From: Jack Steiner <steiner@sgi.com>
To: Dave Hansen <haveblue@us.ibm.com>
Cc: linux-mm <linux-mm@kvack.org>, clameter@sgi.com
Subject: Re: Excessive memory trapped in pageset lists
Date: Thu, 7 Apr 2005 21:34:36 -0500 [thread overview]
Message-ID: <20050408023436.GA1927@sgi.com> (raw)
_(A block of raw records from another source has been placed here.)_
/-- What R608 stops at once: every run is dropped as at a hard stop. Grooms, engines, Hitches, snapshots, completions and links test
`chipFault` itself. -/
def stopChip (s : State) : State :=
  { s with engines := smap {} (fun _ g => { g with ags := smap {} (fun _ a => { a with runs := [] }) g.ags }) s.engines }

/-- The dump under way takes a later chip fault (R612, R613): FAULTS counts it and section 1 holds its records. -/
def dumpFault (n : Nat) (recs : List Byte) (d : Dump) : Dump :=
  { d with faults := n, body := d.body.map (fun x => if x.1 = 1 then (1, x.2 ++ recs) else x) }

/-- The dump that is being written, in Dump L or in Dump F, changes. -/
def modDumpNow (f : Dump → Dump) (k : Dumps) : Dumps :=
  if k.onF then { k with dumpF := sset none k.dumpF (dumpSlot k) ((sget none k.dumpF (dumpSlot k)).map f) }
  else { k with dumpL := k.dumpL.map f }

/-- A chip fault of code `code` (R608): recorded, counted, the chip stopped, the dump begun or, where `tumbler` says that R610 gives it to
the Tumbler or before stage 5, left to REDUCED_DUMP. A second chip fault is recorded and counted only (R613). -/
def chipStopBy (tumbler : Bool) (code : Nat) (detail : List Byte) (progress : Bool) (s : State) : State :=
  let q := s.tally.seq
  let s := { record 1 3 code detail s with chipFaults := Nat.min (s.chipFaults + 1) (2 ^ 32 - 1) }
  if s.chipFault.isSome then
    let recs := ((s.tally.last.filter (fun r => (r.seq - q).toNat < (s.tally.seq - q).toNat)).map recBytes).flatten
    if s.dumps.writing then modDumps (modDumpNow (dumpFault s.chipFaults recs)) s else s
  else
    let s := stopChip { s with chipFault := some code }
    if tumbler || s.boot.stage < 5 then modDumps (fun d => { d with tumblerOwns := true, writing := true }) s
    else fullDump progress s

/-- A chip fault whose code tells who writes the dump (R608, R610). -/
def chipStop (code : Nat) (detail : List Byte) (progress : Bool) (s : State) : State := chipStopBy (tumblerDumps code) code detail progress s

/-! ## The dump as bytes (R611, R612) -/

/-- The header with VALID, COPIED and DIGEST as given. -/
def dumpHead (d : Dump) (valid copied : Bool) (digest : Nat) : List Byte :=
  padTo 256 (
    [0x53#8, 0x4B#8, 0x56#8, 0x34#8, 0x44#8, 0x55#8, 0x4D#8, 0x50#8] ++ bytesLE 2 1 ++ bytesLE 1 d.kind ++ bytesLE 1 (bit01 valid) ++
    bytesLE 2 d.code ++ bytesLE 1 d.writer ++ bytesLE 1 (bit01 d.tio) ++ bytesLE 8 d.stride ++ bytesLE 8 d.jobStride ++
    bytesLE 8 d.tackId ++ bytesLE 8 d.serial ++ bytesLE 2 d.chip ++ bytesLE 2 d.tenant ++ bytesLE 4 d.health ++ bytesLE 8 d.journal ++
    bytesLE 8 d.debugCount ++ bytesLE 1 d.keyGen ++ bytesLE 1 d.powerState ++ bytesLE 1 d.rackState ++ bytesLE 1 d.cause ++
    bytesLE 4 d.faults ++ bytesLE 4 d.index ++ bytesLE 4 (dumpLength d / 64) ++ bytesLE 1 (bit01 copied) ++ bytesLE 7 0 ++
    bytesLE 32 digest)

/-- The 256-byte header (R611): DIGEST covers the dump with VALID, COPIED and itself read as 0. -/
def dumpHeader (d : Dump) : List Byte :=
  dumpHead d d.valid d.copied (Config.digest 256 ((dumpHead d false false 0 ++ d.body.flatMap (fun x => x.2) ++
    d.parts.flatMap (fun x => x.2.2)).map (fun b => b.toNat)))

/-- A directory entry (R611). -/
def dumpEntry (x : Nat × Nat × Nat × Nat) : List Byte :=
  bytesLE 2 x.1 ++ bytesLE 1 x.2.1 ++ bytesLE 1 0 ++ bytesLE 4 (x.2.2.1 / 64) ++ bytesLE 8 x.2.2.2

/-- Byte `off` of a dump; what the model does not hold of a section is open (log 14). -/
def dumpByteAt (d : Dump) (off : Nat) : Byte :=
  if off < 0x100 then (dumpHeader d).getD off 0#8
  else if off < 0x1000 then
    match (sectTable d)[(off - 0x100) / 16]? with
    | some x => (dumpEntry x).getD (off % 16) 0#8
    | none => 0#8
  else
    match (sectTable d).find? (fun x => x.2.2.1 ≤ off && off < x.2.2.1 + x.2.2.2) with
    | none => Config.dumpByte d.index 0 off
    | some x =>
      let o := off - x.2.2.1
      match d.body.find? (fun y => y.1 = x.1), d.parts.find? (fun y => y.1 = x.1 && y.2.1 ≤ o && o < y.2.1 + y.2.2.length) with
      | some y, _ => y.2.getD o 0#8
      | none, some y => y.2.2.getD (o - y.2.1) 0#8
      | none, none => if x.1 = 6 || x.1 = 7 then 0#8 else Config.dumpByte d.index x.1 o

/-- Byte `off` of the Dump L region; where no dump was written, what the devices hold is open (R604). -/
def dumpLByte (s : State) (off : Nat) : Byte :=
  match s.dumps.dumpL with
  | some d => dumpByteAt d off
  | none => Config.dumpByte 0 0xFFFF off

/-- Byte `off` of the Dump F region: 16 slots of 1 GiB (R609). -/
def dumpFByte (s : State) (off : Nat) : Byte :=
  match sget none s.dumps.dumpF (off / 2 ^ 30) with
  | some d => dumpByteAt d (off % 2 ^ 30)
  | none => Config.dumpByte 0 0xFFFE off

/-! ## What runs -/

/-- Boundary action `k` may be applied: the window is open and no later action of R68 has been (R68, R69). -/
def mayAct (s : State) (k : Nat) : Bool := fabricUp s && s.stride.window && s.stride.act ≤ k

/-- The request of a chip that is not the root goes to the root (R82, R483). -/
def sendLenReq (s : State) : State :=
  if multiChip s && !s.stride.root then sendStride s.stride.domainRoot 1 { stride := jobStride s, len := s.stride.lenReq } s else s

/-- A hard stop falls at this boundary (R165). -/
def stopDue (s : State) : Bool := match s.job.run with | none => false | some r => r.hardStop && decide (r.drainStart ≤ s.stride.count)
In-Reply-To: <1112923481.21749.88.camel@localhost>
On Thu, Apr 07, 2005 at 06:24:41PM -0700, Dave Hansen wrote:
> On Thu, 2005-04-07 at 16:11 -0500, Jack Steiner wrote:
> > 28 pages/node/cpu * 512 cpus * 256nodes * 16384 bytes/page = 60GB (Yikes!!!)
> ...
> > I have a couple of ideas for fixing this but it looks like Christoph is
> > actively making changes in this area. Christoph do you want to address
> > this issue or should I wait for your patch to stabilize?
>
> What about only keeping the page lists populated for cpus which can
> locally allocate from the zone?
>
> cpu_to_node(cpu) == page_nid(pfn_to_page(zone->zone_start_pfn))
Exactly. That is at the top of my list. What I haven't decided is whether to:
- leave the list_heads for offnode pages in the per_cpu_pages
struct. Offnode lists would be unused but the amount of wasted space
is small - probably 0 because of the cacheline alignment
of the per_cpu_pageset. This is the simplest solution
but is not clean because of the unused fields. Unless some
architectures want to control whether offnode pages
are kept in the lists (???).
OR
- remove the list_heads from the per_cpu_pageset and make it
a standalone array in the zone struct. Array size would be
MAX_CPUS_PER_NODE. I don't recall any notion of MAX_CPUS_PER_NODE
or a relative cpu number on a node (have I overlooked this?).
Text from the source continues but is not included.